Au beau milieu des années 20, un film Américain, qui plus est réalisé par DeMille, et qui présente les Bolcheviks sous un jour tolérant et raisonnable, tout en rappelant que les « russes blancs », les tsaristes avaient commis trop d’excès en matière d’infamie, justifiant ainsi la révolution Russe : c’est le Batelier de la Volga. Bien sur, d’une manière générale, le metteur en scène de ce mélodrame mouvementé tend à renvoyer les révolutionnaires et les amis de Nicolas II dos à dos, mais le film prend malgré tout le parti de montrer qu’un changement était nécessaire… Qu’on se rassure, la première intention de DeMille était de divertir, et cette fois il n’a pas failli.

Fédor, un batelier (William Boyd), jure de tout faire pour sortir son peuple de la ruine et de l’esclavage, et une fois la révolution venue, il envahit avec ses amis le château local afin de faire payer les nobles.

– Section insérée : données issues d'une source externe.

/-- The requests that write totals or records. -/
theorem books_rule : ∀ (c : Instr) (r : State → Taken), ruleOf c = some r → touches [.shifts, .journal] c = true →
    ∀ s, ledgerBase s → roomKept s → accountsKept s → books (r s).1
  | .legVoid n, _, rfl, _ => by
    intro s hbase hroom h
    have hbooks := ((accountsKept_iff s).mp h).1
    rcases takeLegVoid_taken n s with ht | ⟨i, _, hi, _, ht⟩
    · rwa [ht]
    · rw [ht]
      exact books_voidsLeg hbase hroom hbooks (by rcases hi with hi | hi <;> simp [hi])
  | .payBegin l t o, _, rfl, _ => by
    intro s hbase hroom h
    have hbooks := ((accountsKept_iff s).mp h).1
    rcases takePayBegin_taken l t o s with ht | ⟨slots, tender, offer, hslots, hne, hnone, ht⟩
    · rwa [ht]
    · obtain ⟨hopen, _, hstopped, hclosed, _⟩ := beginRefusal_none hnone
      obtain ⟨hnodup, _⟩ := slotSet_nodup hslots hne
      rw [ht]
      cases tender with
      | cash => exact books_beginsCash hbase hroom h hnodup hopen hstopped hclosed offer
      | card =>
        simp only [beginsBy, beginsCard]
        split
        · have hacts := (beginsPayment_acts slots .card offer s).seq (enterTipWait_acts _)
          rwa [books, hacts.same .journal, hacts.same .shifts]
        · have hacts := (beginsPayment_acts slots .card offer s).seq (enterAuthorising_acts _)
          rwa [books, hacts.same .journal, hacts.same .shifts]
  | .payCash, _, rfl, _ => by
    intro s hbase hroom h
    rcases takePayCash_taken s with ht | ⟨hstate, ht⟩
    · rw [ht]
      exact ((accountsKept_iff s).mp h).1
    · rw [ht]
      exact books_settlesByCash hbase hroom h (isOpen_of_retryWait hstate)
  | .shiftOpen d, _, rfl, _ => by
    intro s _ _ h
    have hbooks := ((accountsKept_iff s).mp h).1
    rcases takeShiftOpen_taken d s with ht | ⟨hclosed, _, ht⟩
    · rwa [ht]
    · rw [ht, books]
      simp only [opensShift, raiseShiftState_rest, resign_rest]
      exact booksFit_opened hbooks hclosed rfl rfl
  | .shiftClose, _, rfl, _ => by
    intro s _ _ h
    have hbooks := ((accountsKept_iff s).mp h).1
    rcases takeShiftClose_taken s with ht | ⟨_, _, _, ht⟩
    · rwa [ht]
    · rw [ht, books]
      simp only [closesShift, raiseShiftState_rest, resignToAuto_rest]
      exact booksFit_closed hbooks rfl
  | .reportRead n, _, rfl, _ => by
    intro s _ _ h
    have hbooks := ((accountsKept_iff s).mp h).1
    simp only [takeReportRead]
    repeat' split
    all_goals exact hbooks
  | .tripRead n, _, rfl, _ => by
    intro s _ _ h
    have hbooks := ((accountsKept_iff s).mp h).1
    simp only [takeTripRead]
    repeat' split
    · exact hbooks
    · exact booksFit_read hbooks _
    · exact hbooks
  | .tripNextUnread, _, rfl, _ => by
    intro s _ _ h
    have hbooks := ((accountsKept_iff s).mp h).1
    simp only [takeTripNextUnread]
    split
    · exact booksFit_read hbooks _
    · exact hbooks
  | .factoryClear, _, rfl, _ => by
    intro s _ _ h
    rcases takeFactoryClear_taken s with ht | ⟨_, ht⟩
    · rw [ht]
      exact ((accountsKept_iff s).mp h).1
    · rw [ht, books]
      simp only [factoryClears, clearRetained, reportPayment_rest, raiseIf_rest, raiseShiftState_rest, resign_rest]
      exact booksFit_cleared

Sommé par les siens de tuer une jeune aristocrate (Elinor Fair), il recule, étant tombé amoureux d’elle; il parvient à fuir en sa compagnie, et s’ensuivent maintes poursuites, d’un coté comme de l’autre, impliquant non seulement les deux héros mais aussi un jeune officier tsariste (Victor Varconi)et une paysanne (Julia Faye)vaguement amoureuse de Fédor, qui n’a de cesse, par jalousie de vouloir tuer la princesse. Autant d’ingrédients du mélodrame, qui sont pris aussi frontalement que possible; les péripéties sont enchaînées sans temps mort, et les choix de mise en scène sont d’une grande lisibilité : on est en plein cinéma populaire, sans génie, mais aussi sans prétention (Après l'insupportable et lourdingue The road to yesterday, ça s’imposait…). Le suspense propre au genre est très présent, malgré la faiblesse de certains acteurs (Varconi, importé d’Autriche, avait déjà été acteur chez Kertesz/Curtiz dans Sodome et Gommore et Le jeune Medard; on le retrouvera souvent chez DeMille.) et le rythme emporte l’adhésion. Certains efforts superflus débouchent sur des conséquences inattendues : DeMille a souhaité que les soldats tsaristes soient tous interprétés par des émigrés authentiques : on n’en demandait pas tant, surtout que l’ensemble du film est constamment invraisemblable. Mais le cinéaste a pu s’offrir une scène d’anthologie : la princesse, prise pour une paysanne, est dénudée par les soldats: on ne verra rien d’elle, seuls les visages des soldats, cadrés de plus en plus près, nous renseignent sur l’avancement de leur entreprise, qui est sans doute l'anecdote la plus proche du viol que se sera permise DeMille. Les visages, le montage, tout concourt à conférer à la séquence un suspense, ainsi qu’un inévitable sentiment fripon recherché par le vieux coquin qu’était ce bon Cecil… Ce déshabillage fait écho à une autre scène érotique, décidément l’un des forte de ce Puritain paradoxal: pour provoquer Fedor, la princesse Vera marque une croix sur son sein gauche afin de lui fournir une cible, ce qui va au contraire le décider à l’épargner.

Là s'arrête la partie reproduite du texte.